Samuel Pepys straightened up, blinked once, and parted his lips as if to follow up on the Conversational Opportunity Daniel had just handed him. The hand trembled and crept toward the Pocket where the Stone had lurked these thirty years. But some gentlemanly instinct averted him; he’d not crash the conversation onto that particular Hazard just yet. “I’d have thought you would be in Massachusetts by now, from the things the Fellows were saying.”
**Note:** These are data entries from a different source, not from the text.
/-! UDP talkers (R253, R254) -/

/-- Offset and bytes of the UDP payload of a frame. -/
def udpPayload (f : Bytes) : Option (Nat × Bytes) :=
  let h := parseFrame f
  let at_ (o : Nat) : Option (Nat × Bytes) := some (o + 8, (f.drop (o + 8)).take (beAt f (o + 4) 2 - 8))
  match h.ip with
  | some k =>
    if k.proto ≠ 17 then none
    else if k.v6 then at_ (h.body + 40) else at_ (h.body + 4 * (byteAt f h.body % 16))
  | none => none

/-- "UdPbC" and 00h. -/
def udpbc : Bytes := [0x55, 0x64, 0x50, 0x62, 0x43, 0x00]

/-- The other datagram headers of IEC 61162-450 (log entry 41): "RaUdP", "RrUdP", "NkPgN" and 00h. -/
def otherHeaders : List Bytes :=
  [[0x52, 0x61, 0x55, 0x64, 0x50, 0x00], [0x52, 0x72, 0x55, 0x64, 0x50, 0x00], [0x4E, 0x6B, 0x50, 0x67, 0x4E, 0x00]]

/-- At most 16 sentences of a datagram with the header "UdPbC" (R254). -/
def firstSentences : Nat → List (Framed × Nat) → List (Framed × Nat)
  | _, [] => []
  | k, (.sentence a b c, i) :: xs => if k = 0 then [] else (.sentence a b c, i) :: firstSentences (k - 1) xs
  | k, x :: xs => if k = 0 then [] else x :: firstSentences k xs

/-- The payload of a datagram at offset o of item i, for talker n. -/
def State.datagram (s : State) (n : Nat) (i : Item) (o : Nat) (payload : Bytes) : State :=
  let known := payload.take 6 == udpbc
  if otherHeaders.contains (payload.take 6) || !known && !s.fb Fd.SEN_TALKt_CFG_UDP_RAW [n] then s.frameErr n
  else
    let rate := max 1 (s.portRate i.inPort)
    let skip := if known then 6 else 0
    let stampOf (k : Nat) : Nat := i.stamp + (o + skip + k) * 8 * 2 ^ 32 / rate
    let g := s.talkerGrammar s.act.sen n
    if g.nstart = 0 ∨ !g.valid then s
    else
      let xs := g.run stampOf 0 {} (payload.drop skip)
      (if known then firstSentences 16 xs else xs).foldl (fun s x => s.framed n (stampOf (x.2 + 1) / 2 ^ 32) x.1) s

/-- Takes the next frame of service queue 2,048 (R253, R254). What a poisoned frame holds is not used: it is a frame error of
its talker (R182, log entry 131). -/
def execUdpSentenceFrame (rd : At Ecc) (s : State) : Out :=
  let s := s.clock rd.t
  let r := s.takeHead 4096 rd.found
  match r.2 with
  | none => .next s
  | some d =>
    let i := r.1.item d
    let s1 := r.1.releaseCopy d
    let n := findNat 512 (fun n => s.fb Fd.SEN_TALKt_CFG_VALID [n] && s.f Fd.SEN_TALKt_CFG_SRC [n] == 0x20 &&
      i.hasStream && s.f Fd.SEN_TALKt_LINK_STREAM [n] == i.stream)
    match n with
    | none => .next ((s1.bump Reg.SEN_NO_TALKER).raise Fd.SEN_EVT_NO_TALKER)
    | some n =>
      match if i.poison.isEmpty then udpPayload i.bytes else none with
      | some p => .next (s1.datagram n i p.1 p.2)
      | none => .next (s1.frameErr n)

/-! Filters, decimation and rate (R257 to R259) -/

/-- The first filter of a talker that matches. -/
def State.matchFilter (s : State) (x : Sentence) (g : Grammar) : Option Nat :=
  let v := leNat (slice (if g.nstart = 0 then x.body else x.body.drop 1) 0 8)
  let base := s.f Fd.SEN_TALKt_LINK_FILT_BASE [x.talker]
  ((List.range (min 32 (s.f Fd.SEN_TALKt_CFG_FILT_NUM [x.talker]))).map (base + ·)).find? (fun i =>
    let r := senRow x.rows 1 i
    rowF r 4 31 31 == 1 && ((v ^^^ bits r 63 0) &&& bits r 127 64) == 0)

/-- Decimation on a filter: whether the match passes (R258). -/
def State.decimate (s : State) (fi decim : Nat) : Bool × State :=
  if decim < 2 then (true, s)
  else
    let c := Tab.get 0 s.sen.decim fi
    (c == 0, { s with sen := { s.sen with decim := Tab.set 0 s.sen.decim fi ((c + 1) % decim) } })

/-- The token bucket of a talker at assignment time a: whether a token was taken (R259). -/
def State.takeToken (s : State) (n a : Nat) : Bool × State :=
  let rate := s.f Fd.SEN_TALKt_RATE_RATE [n]
  let top := s.f Fd.SEN_TALKt_RATE_BURST [n] * 1000000000
  if rate = 0 then (true, s)
  else
    let level := match Tab.get none s.sen.buckets n with
      | some b => min top (b.1 + rate * (a - b.2))
      | none => top
    let ok := decide (1000000000 ≤ level)
    (ok, { s with sen := { s.sen with
      buckets := Tab.set none s.sen.buckets n (some (if ok then level - 1000000000 else level, a)) } })

/-! Field selectors (R265) -/

/-- The bytes of a list up to the first that meets a test. -/
def fieldSplit (sep : Nat) : Bytes → List Bytes
  | [] => [[]]
  | b :: bs =>
    let r := fieldSplit sep bs
    if b.toNat = sep then [] :: r else (b :: r.headD []) :: r.tail

/-- The fields of a sentence: up to CK_MARK, or the end delimiter. -/
def Grammar.fields (g : Grammar) (body : Bytes) : List Bytes :=
  let x := g.inner body
  let y := if g.ckType ≠ 0 ∧ !g.ckBin then x.takeWhile (fun b => b.toNat != g.ckMark) else x
  fieldSplit g.sep y

def isDigit (b : BitVec 8) : Bool := 0x30 ≤ b.toNat && b.toNat ≤ 0x39

def decNat (bs : Bytes) : Nat := bs.foldl (fun n b => 10 * n + (b.toNat - 0x30)) 0

/-- A signed decimal with an optional point, times 10^scale, truncated toward 0. -/
def decValue (scale : Nat) (f : Bytes) : Option Int :=
  let neg := byteAt f 0 == 0x2D
  let u := if neg || byteAt f 0 == 0x2B then f.drop 1 else f
  let whole := u.takeWhile isDigit
  let rest := u.drop whole.length
  let frac := if byteAt rest 0 = 0x2E then rest.drop 1 else []
  if (rest.isEmpty || byteAt rest 0 == 0x2E && frac.all isDigit) && !(whole.isEmpty && frac.isEmpty) then
    let n := decNat (whole ++ frac) * 10 ^ scale / 10 ^ frac.length
    some (if neg then -(n : Int) else n)
  else none

/-- The converted value of a field that is not empty, and CONV_ERR. -/
def convert (conv scale : Nat) (f : Bytes) : Option (BitVec 32) × Bool :=
  match conv with
  | 0 => (some (BitVec.ofNat 32 (leNat (slice f 0 4))), false)
  | 1 => match decValue scale f with
    | some v => (some (BitVec.ofInt 32 (clipInt (-2147483647) 2147483647 v)), decide (v < -2147483647 ∨ 2147483647 < v))
    | none => (none, true)
  | 2 => if f.length ≤ 8 then (match hexNat 0 f with
      | some v => (some (BitVec.ofNat 32 v), false)
      | none => (none, true)) else (none, true)
  | _ => (none, true)

/-- Selector i acts on a sentence. -/
def State.selector (s : State) (x : Sentence) (g : Grammar) (i row : Nat) : State :=
  let f := (g.fields x.body).getD (rowF row 0 15 11) []
  let v := if f.isEmpty then (none, false) else convert (rowF row 0 17 16) (rowF row 0 21 18) f
  let ns := x.stamp / 2 ^ 32
  let s1 := if v.2 then s.raise Fd.SEN_EVT_CONV_ERR [] i x.talker else s
  (s1.fieldUpdate { sel := i, talker := x.talker, assign := x.assign, stamp := ns, value := v.1, convErr := v.2
                    empty := f.isEmpty }).taskEvent (.field i) x.assign ns (readFrac x.stamp) 3

/-- Every selector of filter fi acts on the sentence. -/
def State.selectors (s : State) (x : Sentence) (g : Grammar) (fi : Nat) : State :=
  (List.range 512).foldl (fun s i =>
    let r := senRow x.rows 3 i
    if rowF r 0 31 31 = 1 ∧ rowF r 0 10 0 = fi then s.selector x g i r else s) s

/-! Routes and listeners (R260 to R263) -/

/-- The listeners of a route and of those chained to it, at most four routes. -/
def routeListeners (rows : Tab Nat) : Nat → Nat → List Nat
  | 0, _ => []
  | k + 1, i =>
    let r := senRow rows 2 i
    if rowF r 0 31 31 = 1 then
      [rowF r 0 9 0, rowF r 0 19 10, rowF r 0 29 20, rowF r 1 9 0].filter (· != 0x3FF) ++
        (if rowF r 1 19 10 = 0x3FF then [] else routeListeners rows k (rowF r 1 19 10))
    else []
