-- ==== Sys2Proof/Machine/Can.lean ====
section
/-! DEFINITION. CAN FD channels (spec/10): message buffers, transmission, error confinement, rate detection,
time-triggered operation and wake. -/

namespace Sys2Proof.Machine

open Sys2Proof

def State.fbc (s : State) (n : Nat) : Fb := Tab.get {} s.fbs n

def State.setFb (s : State) (n : Nat) (x : Fb) : State := { s with fbs := Tab.set {} s.fbs n x }

/-! States (Tables FBS-2, FBS-3) -/

def State.fbState (s : State) (n : Nat) : Nat := s.f Fd.FBn_STAT_STATE [n]

/-- The transceiver state that follows a controller state and the power state (R276). -/
def xcvrOf (power ctl : Nat) : Nat :=
  if power = 1 then 4
  else if power = 2 then 3
  else match ctl with
    | 0 => 3
    | 1 => 1
    | 2 => 1
    | 3 => 1
    | _ => 2

/-- Enters a controller state; the transceiver follows. -/
def State.fbEnter (s : State) (n st : Nat) : State :=
  (s.sf Fd.FBn_STAT_STATE [n] st).sf Fd.FBn_XCVR_STAT_XSTATE [n] (xcvrOf (s.f Fd.POR_STAT_STATE) st)

/-- The controllers run in Operate and Listen (Table ARC-7). -/
def State.fbPowered (s : State) : Bool := s.f Fd.POR_STAT_STATE == 4 || s.f Fd.POR_STAT_STATE == 3

/-! Bit timing (R277) -/

/-- PCLK cycles of a nominal and of a data bit, from the words of NBT and DBT. -/
def nomBit (w : Nat) : Nat := (bits w 7 0 + 1) * (3 + bits w 15 8 + bits w 22 16)
def datBit (w : Nat) : Nat := (bits w 4 0 + 1) * (3 + bits w 12 8 + bits w 19 16)

/-- The limits of R277. -/
def timingOk (nbt dbt : Nat) : Bool :=
  decide (160 ≤ nomBit nbt ∧ nomBit nbt ≤ 16000 ∧ 20 ≤ datBit dbt ∧ datBit dbt ≤ nomBit nbt ∧
    bits nbt 29 23 ≤ bits nbt 22 16 ∧ bits dbt 23 20 ≤ bits dbt 19 16)

def State.nbt (s : State) (n : Nat) : Nat := (s.rd Reg.FBn_NBT [n]).toNat
def State.dbt (s : State) (n : Nat) : Nat := (s.rd Reg.FBn_DBT [n]).toNat

/-- Every timing that a channel's mode uses is within the limits. -/
def State.fbTimingOk (s : State) (n : Nat) : Bool :=
  if s.f Fd.FBn_CFG_MODE [n] = 3 then
    (List.range (s.f Fd.FBn_ARD_CFG_LAST [n] + 1)).all (fun k =>
      timingOk (s.rd Reg.FBn_ARDk_NBT [n, k]).toNat (s.rd Reg.FBn_ARDk_DBT [n, k]).toNat)
  else timingOk (s.nbt n) (s.dbt n)

/-- Rate detection starts at its first pair, with nothing found (R279). -/
def State.ardStart (s : State) (n : Nat) : State :=
  s.setFb n { s.fbc n with ardK := 0, ardSince := s.raw, ardGood := 0, ardCycles := 0, found := false }

/-- TEC, REC and WARN as FBn_STAT shows them. -/
def State.showErrs (s : State) (n tec rec : Nat) : State :=
  ((s.sf Fd.FBn_STAT_TEC [n] (min 255 tec)).sf Fd.FBn_STAT_REC [n] (min 255 rec)).sf Fd.FBn_STAT_WARN [n]
    (b2n (decide (96 ≤ tec ∨ 96 ≤ rec)))

/-- A channel starts from its configuration (Table FBS-2); a standby's channels listen (Table ASD-1). -/
def State.fbStart (s : State) (n : Nat) : State :=
  let m := s.f Fd.FBn_CFG_MODE [n]
  let s1 := ((s.setFb n { s.fbc n with tec := 0, recv := 0, synced := false }).ardStart n).showErrs n 0 0
  if m = 0 then s1.fbEnter n 0
  else if !s.fbTimingOk n then (s1.fbEnter n 0).raise Fd.FBn_EVT_CFG_BAD [n]
  else if m = 2 ∨ !s.acting then s1.fbEnter n 6
  else s1.fbEnter n (if m = 3 then 7 else 1)

def State.fbStartAll (s : State) : State := (List.range 32).foldl State.fbStart s

/-! Buffers and messages (R280 to R284) -/

def State.mbMode (s : State) (n m : Nat) : Nat := s.f Fd.FBn_MBm_CFG_MODE [n, m]

/-- The Tick Engine owns buffer m. -/
def State.mbTke (s : State) (n m : Nat) : Bool :=
  if m = 128 then s.fb Fd.FBn_HP_CFG_OWNER [n] else s.fb Fd.FBn_MBm_CFG_OWNER [n, m]

def State.mbSlot (s : State) (n m : Nat) : Nat :=
  if m = 128 then s.f Fd.FBn_HP_CFG_SLOT [n] else s.f Fd.FBn_MBm_CFG_SLOT [n, m]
“I should have begun making my preparations immediately following the Revolution,” Daniel admitted, “but I delayed until after Jeffreys had his enounter with Mr. Jack Ketch at the Tower-by then, ’twas April, and I discovered that in order to leave London I should have to liquidate my life-which has proved much more of a bother than I had expected. Really, ’Tis much more expedient simply to drop dead and let one’s mourners see to all of these tedious dispositions.” Daniel waved a hand over his book-stacks, which were dwindling rapidly as Pepys’s corps of librarian-mercenaries carried them towards their master and piled them at his feet. Pepys glanced at the cover of each and then flicked his eyes this way or that to indicate whether they should be returned, or taken away; the latter went to a hard-bitten old computer who had set himself up with a lap-desk, quill, and inkwell, and was scratching out a bill of particulars.

Daniel’s remark on the convenience of dropping dead laid a second grievous temptation in the way of Mr. Pepys, who had to clench his fist to keep it from stabbing into the pocket. Fortunately he was distracted by an assistant who held before him a large book of engravings of diverse fishes. Pepys frowned at it for a moment. Then he recognized and rejected in the same instant, with revulsion. The R.S. had printed too many copies of it several years ago. Ever since, Fellows had been fobbing copies off on each other, trying to use them as legal tender for payment of old debts, employing them as doorstops, table-levelers, flower-presses, et cetera.